@dmbaturin , @Viacheslav - I use debian snapshot repository when building VyOS LTS on my own.

In order to get that going, the following apt setting needs to be set to false:

Acquire::Check-Valid-Until

I fix that the following way in my build-script:

# Determine date of tag in proper format
date="$(git log --tags --simplify-by-decoration --pretty="format:%aI %d"  | grep " $version)"  | sed 's/-//g;s/://g;s/\+.*//g')Z"
archive_url="https://snapshot.debian.org/archive/debian/$date/"
archive_security_url="https://snapshot.debian.org/archive/debian-security/$date/"

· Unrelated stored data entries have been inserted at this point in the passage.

-- ==== Sys2Proof/Laws/State.lean ====
section
/-! SUPPORT. What each update of the state does to each field, so that no proof unfolds a record update. -/

namespace Sys2Proof.Machine

@[simp] theorem takeFault_mem (r : Raise) (s : State) : (takeFault r s).mem = s.mem := rfl
@[simp] theorem takeFault_regs (r : Raise) (s : State) : (takeFault r s).regs = s.regs := rfl
@[simp] theorem takeFault_flags (r : Raise) (s : State) : (takeFault r s).flags = s.flags := rfl
@[simp] theorem takeFault_pc (r : Raise) (s : State) : (takeFault r s).pc = s.pc := rfl
@[simp] theorem takeFault_sp (r : Raise) (s : State) : (takeFault r s).sp = s.sp := rfl
@[simp] theorem takeFault_run (r : Raise) (s : State) : (takeFault r s).run = .faulted := rfl
@[simp] theorem takeFault_fault (r : Raise) (s : State) : (takeFault r s).fault = some { cause := r.cause, info := r.info, addr := s.pc } := rfl
@[simp] theorem takeFault_out (r : Raise) (s : State) : (takeFault r s).out = s.out := rfl

@[simp] theorem setReg_mem (s : State) (i : RegIx) (v : Byte) : (setReg s i v).mem = s.mem := rfl
@[simp] theorem setReg_regs (s : State) (i : RegIx) (v : Byte) : (setReg s i v).regs = s.regs.set i.val v i.isLt := rfl
@[simp] theorem setReg_flags (s : State) (i : RegIx) (v : Byte) : (setReg s i v).flags = s.flags := rfl
@[simp] theorem setReg_pc (s : State) (i : RegIx) (v : Byte) : (setReg s i v).pc = s.pc := rfl
@[simp] theorem setReg_sp (s : State) (i : RegIx) (v : Byte) : (setReg s i v).sp = s.sp := rfl
@[simp] theorem setReg_run (s : State) (i : RegIx) (v : Byte) : (setReg s i v).run = s.run := rfl
@[simp] theorem setReg_fault (s : State) (i : RegIx) (v : Byte) : (setReg s i v).fault = s.fault := rfl
@[simp] theorem setReg_out (s : State) (i : RegIx) (v : Byte) : (setReg s i v).out = s.out := rfl

@[simp] theorem setPc_mem (s : State) (t : PcWord) : (setPc s t).mem = s.mem := rfl
@[simp] theorem setPc_regs (s : State) (t : PcWord) : (setPc s t).regs = s.regs := rfl
@[simp] theorem setPc_flags (s : State) (t : PcWord) : (setPc s t).flags = s.flags := rfl
@[simp] theorem setPc_pc (s : State) (t : PcWord) : (setPc s t).pc = t := rfl
@[simp] theorem setPc_sp (s : State) (t : PcWord) : (setPc s t).sp = s.sp := rfl
@[simp] theorem setPc_run (s : State) (t : PcWord) : (setPc s t).run = s.run := rfl
@[simp] theorem setPc_fault (s : State) (t : PcWord) : (setPc s t).fault = s.fault := rfl
@[simp] theorem setPc_out (s : State) (t : PcWord) : (setPc s t).out = s.out := rfl

@[simp] theorem advance_mem (s : State) (len : Nat) : (advance s len).mem = s.mem := rfl
@[simp] theorem advance_regs (s : State) (len : Nat) : (advance s len).regs = s.regs := rfl
@[simp] theorem advance_flags (s : State) (len : Nat) : (advance s len).flags = s.flags := rfl
@[simp] theorem advance_pc (s : State) (len : Nat) : (advance s len).pc = s.pc + BitVec.ofNat 9 len := rfl
@[simp] theorem advance_sp (s : State) (len : Nat) : (advance s len).sp = s.sp := rfl
@[simp] theorem advance_run (s : State) (len : Nat) : (advance s len).run = s.run := rfl
@[simp] theorem advance_fault (s : State) (len : Nat) : (advance s len).fault = s.fault := rfl
@[simp] theorem advance_out (s : State) (len : Nat) : (advance s len).out = s.out := rfl

@[simp] theorem setSp_mem (s : State) (v : Byte) : (setSp s v).mem = s.mem := rfl
@[simp] theorem setSp_regs (s : State) (v : Byte) : (setSp s v).regs = s.regs := rfl
@[simp] theorem setSp_flags (s : State) (v : Byte) : (setSp s v).flags = s.flags := rfl
@[simp] theorem setSp_pc (s : State) (v : Byte) : (setSp s v).pc = s.pc := rfl
@[simp] theorem setSp_sp (s : State) (v : Byte) : (setSp s v).sp = v := rfl
@[simp] theorem setSp_run (s : State) (v : Byte) : (setSp s v).run = s.run := rfl
@[simp] theorem setSp_fault (s : State) (v : Byte) : (setSp s v).fault = s.fault := rfl
@[simp] theorem setSp_out (s : State) (v : Byte) : (setSp s v).out = s.out := rfl

@[simp] theorem dropTop_mem (s : State) : (dropTop s).mem = s.mem := rfl
@[simp] theorem dropTop_regs (s : State) : (dropTop s).regs = s.regs := rfl
@[simp] theorem dropTop_flags (s : State) : (dropTop s).flags = s.flags := rfl
@[simp] theorem dropTop_pc (s : State) : (dropTop s).pc = s.pc := rfl
@[simp] theorem dropTop_sp (s : State) : (dropTop s).sp = s.sp + 1#8 := rfl
@[simp] theorem dropTop_run (s : State) : (dropTop s).run = s.run := rfl
@[simp] theorem dropTop_fault (s : State) : (dropTop s).fault = s.fault := rfl
@[simp] theorem dropTop_out (s : State) : (dropTop s).out = s.out := rfl

@[simp] theorem setFlags_mem (s : State) (f : Flags) : (setFlags s f).mem = s.mem := rfl
@[simp] theorem setFlags_regs (s : State) (f : Flags) : (setFlags s f).regs = s.regs := rfl
@[simp] theorem setFlags_flags (s : State) (f : Flags) : (setFlags s f).flags = f := rfl
@[simp] theorem setFlags_pc (s : State) (f : Flags) : (setFlags s f).pc = s.pc := rfl
@[simp] theorem setFlags_sp (s : State) (f : Flags) : (setFlags s f).sp = s.sp := rfl
@[simp] theorem setFlags_run (s : State) (f : Flags) : (setFlags s f).run = s.run := rfl
@[simp] theorem setFlags_fault (s : State) (f : Flags) : (setFlags s f).fault = s.fault := rfl
@[simp] theorem setFlags_out (s : State) (f : Flags) : (setFlags s f).out = s.out := rfl

@[simp] theorem emit_mem (s : State) (v : Byte) : (emit s v).mem = s.mem := rfl
@[simp] theorem emit_regs (s : State) (v : Byte) : (emit s v).regs = s.regs := rfl
@[simp] theorem emit_flags (s : State) (v : Byte) : (emit s v).flags = s.flags := rfl
@[simp] theorem emit_pc (s : State) (v : Byte) : (emit s v).pc = s.pc := rfl
@[simp] theorem emit_sp (s : State) (v : Byte) : (emit s v).sp = s.sp := rfl
@[simp] theorem emit_run (s : State) (v : Byte) : (emit s v).run = s.run := rfl
@[simp] theorem emit_fault (s : State) (v : Byte) : (emit s v).fault = s.fault := rfl
@[simp] theorem emit_out (s : State) (v : Byte) : (emit s v).out = s.out ++ [v] := rfl

@[simp] theorem halt_mem (s : State) : (halt s).mem = s.mem := rfl
@[simp] theorem halt_regs (s : State) : (halt s).regs = s.regs := rfl
@[simp] theorem halt_flags (s : State) : (halt s).flags = s.flags := rfl
@[simp] theorem halt_pc (s : State) : (halt s).pc = s.pc := rfl
@[simp] theorem halt_sp (s : State) : (halt s).sp = s.sp := rfl
@[simp] theorem halt_run (s : State) : (halt s).run = .halted := rfl
@[simp] theorem halt_fault (s : State) : (halt s).fault = s.fault := rfl
@[simp] theorem halt_out (s : State) : (halt s).out = s.out := rfl

@[simp] theorem jumpTo_mem (s : State) (r : RegIx) : (jumpTo s r).mem = s.mem := rfl
@[simp] theorem jumpTo_regs (s : State) (r : RegIx) : (jumpTo s r).regs = s.regs := rfl
@[simp] theorem jumpTo_flags (s : State) (r : RegIx) : (jumpTo s r).flags = s.flags := rfl
@[simp] theorem jumpTo_pc (s : State) (r : RegIx) : (jumpTo s r).pc = targetOf (getReg s r) := rfl
@[simp] theorem jumpTo_sp (s : State) (r : RegIx) : (jumpTo s r).sp = s.sp := rfl
@[simp] theorem jumpTo_run (s : State) (r : RegIx) : (jumpTo s r).run = s.run := rfl
@[simp] theorem jumpTo_fault (s : State) (r : RegIx) : (jumpTo s r).fault = s.fault := rfl
@[simp] theorem jumpTo_out (s : State) (r : RegIx) : (jumpTo s r).out = s.out := rfl

/-- A register write is read back, and no other register changes. -/
theorem getReg_setReg (s : State) (i j : RegIx) (v : Byte) :
    getReg (setReg s i v) j = if i = j then v else getReg s j := by
  simp only [getReg, setReg, Fin.getElem_fin, Vector.getElem_set, Fin.ext_iff]

@[simp] theorem getReg_setReg_same (s : State) (i : RegIx) (v : Byte) : getReg (setReg s i v) i = v := by
  simp [getReg_setReg]

theorem getReg_setReg_other (s : State) (i j : RegIx) (v : Byte) (h : i ≠ j) :
    getReg (setReg s i v) j = getReg s j := by
  simp [getReg_setReg, h]

/-- What `byteAt` reads depends on memory alone. -/
theorem byteAt_congr (s t : State) (h : s.mem = t.mem) (a : Nat) : byteAt s a = byteAt t a := by
  simp [byteAt, h]

end Sys2Proof.Machine
end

# Export build env, for other steps
echo "VYOS_DEBIAN_MIRROR=$archive_url" >> build.env
echo "VYOS_DEBIAN_MIRROR_SECURITY=$archive_security_url" >> build.env

# Allow older packages
sed -i 's/-oAPT::Get::allow-downgrades=true/-oAPT::Get::allow-downgrades=true -oAcquire::Check-Valid-Until=false/g' $(readlink -f build-vyos-image) 

# Build
./build-vyos-image $type --debian-mirror "$VYOS_DEBIAN_MIRROR" --pbuilder-debian-mirror "$VYOS_DEBIAN_MIRROR" --debian-security-mirror "$VYOS_DEBIAN_MIRROR_SECURITY" --architecture amd64 --build-by "some-mail"  --build-type release --version "$version"

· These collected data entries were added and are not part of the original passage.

/-- Without a part of it, a list with no double entries is shorter by the length of the part. -/
theorem length_filter_notMem {l part : List Byte} (hl : l.Nodup) (hpart : part.Nodup) (hsub : part ⊆ l) :
    (l.filter fun b => decide (b ∉ part)).length = l.length - part.length := by
  have hsplit : (part ++ l.diff part).Perm l :=
    List.subperm_append_diff_self_of_count_le fun b _ => (hpart.subperm hsub).count_le b
  rw [← hl.sdiff_eq_filter, ← hsplit.length_eq, List.length_append, Nat.add_sub_cancel_left]

/-- The thirteen bytes of the opcode column are distinct, so 243 are left. -/
theorem length_unlisted : ((List.range 256).filter fun n => decide (BitVec.ofNat 8 n ∉ listed)).length = 243 :=
  calc ((List.range 256).filter fun n => decide (BitVec.ofNat 8 n ∉ listed)).length
    _ = (allBytes.filter fun b => decide (b ∉ listed)).length := by
      rw [allBytes, List.filter_map, List.length_map]
      rfl
    _ = allBytes.length - listed.length :=
      length_filter_notMem nodup_allBytes (by decide) fun b _ => mem_allBytes b
    _ = 243 := by
      rw [allBytes, List.length_map, List.length_range]
      rfl

/-- Settles O9: the fetch raises the fault, which the step takes; the bytes outside the table are counted. -/
theorem unlistedOpcodesRaiseUnknownInstruction : Obligations.UnlistedOpcodesRaiseUnknownInstruction := by
  refine ⟨?_, by decide, length_unlisted⟩
  rintro s op ⟨hrun, hpc, rfl⟩ hop
  exact step_of_stepRaises hrun (.inl (fetch_of_unlisted (Nat.lt_succ_of_le hpc) hop))

/-! ### The rows of the table, and words written out -/

/-- Settles O1: each line is the encoding of its instruction, followed by the rest. -/
theorem everyRowOfTheOpcodeTableDecodes : Obligations.EveryRowOfTheOpcodeTableDecodes := fun x y rest =>
  ⟨decode_encode_append (.ldi x y) rest, decode_encode_append (.prn x) rest, decode_encode_append .hlt rest,
    decode_encode_append (.mul x y) rest, decode_encode_append (.add x y) rest, decode_encode_append (.push x) rest,
    decode_encode_append (.pop x) rest, decode_encode_append (.call x) rest, decode_encode_append .ret rest,
    decode_encode_append (.cmp x y) rest, decode_encode_append (.jmp x) rest, decode_encode_append (.jeq x) rest,
    decode_encode_append (.jne x) rest⟩

/-- Settles O2: the words are the encodings of a program of three instructions and of three single ones. -/
theorem writtenOutWordsDecode : Obligations.WrittenOutWordsDecode :=
  ⟨encodedProgramsDecodeToThemselves [.ldi 0#8 8#8, .prn 0#8, .hlt] 3 (Nat.le_refl 3),
    decode_encode_append (.add 7#8 0#8) [], decode_encode_append (.pop 1#8) [], decode_encode_append (.call 1#8) []⟩

end Sys2Proof.Proofs
end

section
/-! PROOFS. 40_engine_cycle.md: the engine reads at `pc` what the decoder reads from the bytes there, a register operand
of 8 or more faults, and every step answers a next state, which is the same state once the core has stopped. -/

namespace Sys2Proof.Proofs

open Sys2Proof Sys2Proof.Machine Sys2Proof.Statements

/-! ### A stopped core, and every core -/

/-- A run goes on from the next state of its first step. -/
theorem run_succ_of_next {n : Nat} {s t : State} (h : step s = .next t) :
    Sys2Proof.core.run (n + 1) s = Sys2Proof.core.run n t := by
  have hcore : Sys2Proof.core.step s = .next t := h
  simp only [Host.Core.run, hcore]

/-- Settles O10, by induction on the number of steps: each rests. -/
theorem stoppedCoreNeverChanges : Obligations.StoppedCoreNeverChanges := by
  intro n s hstopped
  induction n with
  | zero => rfl
  | succ n ih => exact (run_succ_of_next (step_stopped hstopped)).trans ih

/-- Settles O11: a stopped core rests; a running one takes the fault of its fetch, or executes the instruction fetched,
which completes or raises. -/
theorem everyStepAnswersANextState : Obligations.EveryStepAnswersANextState := by
  intro s
  by_cases hrun : s.run = .running
  · rcases step_cases hrun with ⟨r, -, hs⟩ | ⟨i, -, hs⟩
    · exact ⟨_, hs⟩
    · rcases completes_or_raises s i with ⟨t, hc⟩ | ⟨r, hr⟩
      · exact ⟨t, hs.trans (exec_of_completes hc)⟩
      · exact ⟨_, hs.trans (exec_of_raises hr)⟩
  · exact ⟨s, step_stopped hrun⟩

/-! ### Register operands -/

/-- The register check rejects exactly the bytes of 8 and more (10_state.md R24). -/
theorem not_isRegIndex (o : Byte) : (!isRegIndex o) = decide (8 ≤ o.toNat) := by
  simp [isRegIndex, ← decide_not]

/-- An ill-formed instruction has a register operand that the check rejects. -/
theorem firstBadOperand_of_illFormed {i : Instr} (h : WellFormed i = false) : ∃ o, firstBadOperand i = some o := by
  obtain ⟨o, ho, hbad⟩ := List.all_eq_false.1 h
  exact Option.isSome_iff_exists.1 (List.find?_isSome.2 ⟨o, ho, by simpa using hbad⟩)

/-- Settles O36: the first operand that the check rejects is the first that is 8 or more, and it is what the instruction
faults with. -/
theorem invalidRegisterOperandsFault : Obligations.InvalidRegisterOperandsFault := by
  intro i s hbad
  obtain ⟨o, ho⟩ := firstBadOperand_of_illFormed hbad
  have hfind : i.regOperands.find? (fun x => decide (8 ≤ x.toNat)) = some o := by
    rw [← funext not_isRegIndex]
    exact ho
  exact ⟨o, hfind, exec_of_firstBadOperand s ho⟩

/-! ### The engine's decoding and that of the bytes at `pc` -/

theorem readOperand1_mapError {ε δ : Type} (f : ε → δ) (read : Nat → Except ε Byte) (n : Nat) :
    readOperand1 (fun k => (read k).mapError f) n = (readOperand1 read n).mapError f := by
  unfold readOperand1
  split <;> rfl

theorem readOperand2_mapError {ε δ : Type} (f : ε → δ) (read : Nat → Except ε Byte) (n : Nat) :
    readOperand2 (fun k => (read k).mapError f) n = (readOperand2 read n).mapError f := by
  unfold readOperand2
  split <;> rfl

/-- The decoder does not look into the errors of its reads: naming each by `f` names by `f` the one it answers. The
case split is the decoder's own. -/
theorem decodeFrom_mapError {ε δ : Type} (f : ε → δ) (read : Nat → Except ε Byte) (unknown : Byte → ε) :
    decodeFrom (fun k => (read k).mapError f) (fun b => f (unknown b)) = (decodeFrom read unknown).mapError f := by
  simp only [decodeFrom, readOperand1_mapError, readOperand2_mapError]
  cases read 0 with
  | error e => rfl
  | ok op =>
    dsimp only [Except.mapError]
    cases opcodeOfByte op with
    | none => rfl
    | some k =>
      dsimp only
      cases readOperand1 read (opcodeLength k) with
      | error e => rfl
      | ok o1 =>
        dsimp only
        cases readOperand2 read (opcodeLength k) <;> rfl

/-- What the engine raises where the bytes at `pc` decode to nothing (40_engine_cycle.md R101 to R103). -/
def decodeRaise (s : State) : DecodeError → Raise
  | .unknownInstruction op => raiseUnknownInstruction op
  | .missingByte k => raiseOutOfBounds ((s.pc.toNat : Int) + (k : Int))

/-- The engine fetches byte `k` of the bytes from `pc` to the end of memory, or raises that it lies past the end. -/
theorem fetchByte_eq (s : State) (k : Nat) : fetchByte s k = (byteOf (codeBytes s) k).mapError (decodeRaise s) := by
  rcases Nat.lt_or_ge (s.pc.toNat + k) 256 with hk | hk
  · have hbyte : (codeBytes s)[k]? = some (byteAt s (s.pc.toNat + k)) := by
      simp [codeBytes, List.getElem?_range (show k < 256 - s.pc.toNat by omega)]
    rw [fetchByte_inside hk, byteOf, hbyte]
    rfl
  · have hend : (codeBytes s)[k]? = none := List.getElem?_eq_none (by simp [codeBytes]; omega)
    rw [fetchByte_outside hk, byteOf, hend]
    rfl

/-- Fetch and decode in the engine is the decoder on the bytes at `pc`. -/
theorem fetch_eq (s : State) :
    fetch s = (decodeFrom (byteOf (codeBytes s)) .unknownInstruction).mapError (decodeRaise s) := by
  rw [← decodeFrom_mapError, fetch, funext (fetchByte_eq s)]
  rfl

theorem fetch_of_decode {s : State} {i : Instr} {rest : List Byte} (h : decode (codeBytes s) = .ok (i, rest)) :
    fetch s = .ok i := by
  rw [fetch_eq, (decode_eq_ok_iff.1 h).1]
  rfl

theorem decode_eq_error_iff {bytes : List Byte} {e : DecodeError} :
    decode bytes = .error e ↔ decodeFrom (byteOf bytes) .unknownInstruction = .error e := by
  cases h : decodeFrom (byteOf bytes) .unknownInstruction <;> simp [decode, h]

theorem fetch_of_decode_error {s : State} {e : DecodeError} (h : decode (codeBytes s) = .error e) :
    fetch s = .error (decodeRaise s e) := by
  rw [fetch_eq, decode_eq_error_iff.1 h]
  rfl

/-- With `pc` in 0..256 the first byte that is missing is the one at 256. -/
theorem decodeRaise_missingByte {s : State} {k : Nat} (hpc : s.pc.toNat ≤ 256)
    (h : decode (codeBytes s) = .error (.missingByte k)) : decodeRaise s (.missingByte k) = raiseOutOfBounds 256 := by
  rcases fetch_error hpc (fetch_of_decode_error h) with h256 | ⟨op, -, hop⟩
  · exact h256
  · cases congrArg Raise.cause hop

/-- Settles O6: the instruction fetched is the one decoded. -/
theorem stepExecutesTheDecodedInstruction : Obligations.StepExecutesTheDecodedInstruction := by
  intro s i rest hrun h
  rw [step_running hrun, fetch_of_decode h, attempt_ok]

/-- Settles O7: the step takes the fault of the fetch, which names the error of the decoder. -/
theorem stepFaultsWhereDecodingFails : Obligations.StepFaultsWhereDecodingFails := by
  intro s hrun hpc
  refine ⟨fun op h => ?unknown, fun k h => ?missing⟩
  case unknown => exact step_of_stepRaises hrun (.inl (fetch_of_decode_error h))
  case missing =>
    rw [step_of_stepRaises hrun (.inl (fetch_of_decode_error h)), decodeRaise_missingByte hpc h]
    rfl

/-! ### The opcode fetch -/

/-- Settles O8: at `pc = 256` there is no byte 0, so the fetch ends with it. -/
theorem opcodeFetchFaultsOnlyPastTheEnd : Obligations.OpcodeFetchFaultsOnlyPastTheEnd := by
  intro s
  refine ⟨congrArg (memRead s) (Int.add_zero _), fun hpc => ?inside, fun hrun hpc => ?pastTheEnd⟩
  case inside => exact memRead_inside s (by omega) (by omega)
  case pastTheEnd =>
    have hempty : codeBytes s = [] := by simp [codeBytes, hpc]
    exact (stepFaultsWhereDecodingFails s hrun hpc.le).2 0 (by rw [hempty]; rfl)

end Sys2Proof.Proofs
end

section
/-! PROOFS. 40_engine_cycle.md R110, by the row of the opcode byte at `pc`: an instruction that fits in memory is
executed with the operand bytes behind its opcode byte, and one that does not fit faults at address 256. -/

namespace Sys2Proof.Proofs

open Sys2Proof Sys2Proof.Machine Sys2Proof.Statements

/-- An operand that the format does not have makes no difference. -/
theorem buildInstr_unread (k : Opcode) (x y : Byte) :
    buildInstr k (if 2 ≤ opcodeLength k then x else 0) (if opcodeLength k = 3 then y else 0) = buildInstr k x y := by
  cases k <;> rfl

theorem readOperand1_fetchByte {s : State} {n : Nat} (h : 2 ≤ n → s.pc.toNat + 1 < 256) :
    readOperand1 (fetchByte s) n = .ok (if 2 ≤ n then o1 s else 0) := by
  unfold readOperand1
  split
  next hn => exact fetchByte_inside (h hn)
  next => rfl

theorem readOperand2_fetchByte {s : State} {n : Nat} (h : n = 3 → s.pc.toNat + 2 < 256) :
    readOperand2 (fetchByte s) n = .ok (if n = 3 then o2 s else 0) := by
  unfold readOperand2
  split
  next hn => exact fetchByte_inside (h hn)
  next => rfl

/-- A byte of the instruction at the first address past the end of memory. -/
theorem fetchByte_end {s : State} {k : Nat} (h : s.pc.toNat + k = 256) :
    fetchByte s k = .error (raiseOutOfBounds 256) := by
  rw [fetchByte_outside h.ge, ← Int.natCast_add, h]
  rfl

theorem fetchByte_of_startsWith {s : State} {op : Byte} (hs : startsWith s op) : fetchByte s 0 = .ok op := by
  obtain ⟨-, hpc, rfl⟩ := hs
  exact fetchByte_inside (Nat.lt_succ_of_le hpc)

theorem fetch_of_fits {s : State} {k : Opcode} (hs : startsWith s (opcodeByte k))
    (hfit : s.pc.toNat + opcodeLength k ≤ 256) : fetch s = .ok (buildInstr k (o1 s) (o2 s)) := by
  rw [← buildInstr_unread]
  exact decodeFrom_of_reads (fetchByte_of_startsWith hs) (opcodeOfByte_opcodeByte k)
    (readOperand1_fetchByte fun _ => by omega) (readOperand2_fetchByte fun _ => by omega)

Opening a PR for the "-oAcquire::Check-Valid-Until=false"-Option is still on my todo list, would that go into the direction that you are looking for? If yes, I'll do some adjustments that set that setting to false in case somebody is using snapshot repos and open a PR on GitHub.

Regarding reproducible builds: It's really hard to determine which version of packages / which debian snapshot the "official" LTS iso has been built. I would actually imagine that with setting a tag in the build script, also the proper snapshot url gets set as default for this tag. This would then actually create reproducible builds, at least regarding package versions. In order to make them really reproducible (as in: yields the same hash for the iso file), I guess more work needs to be done.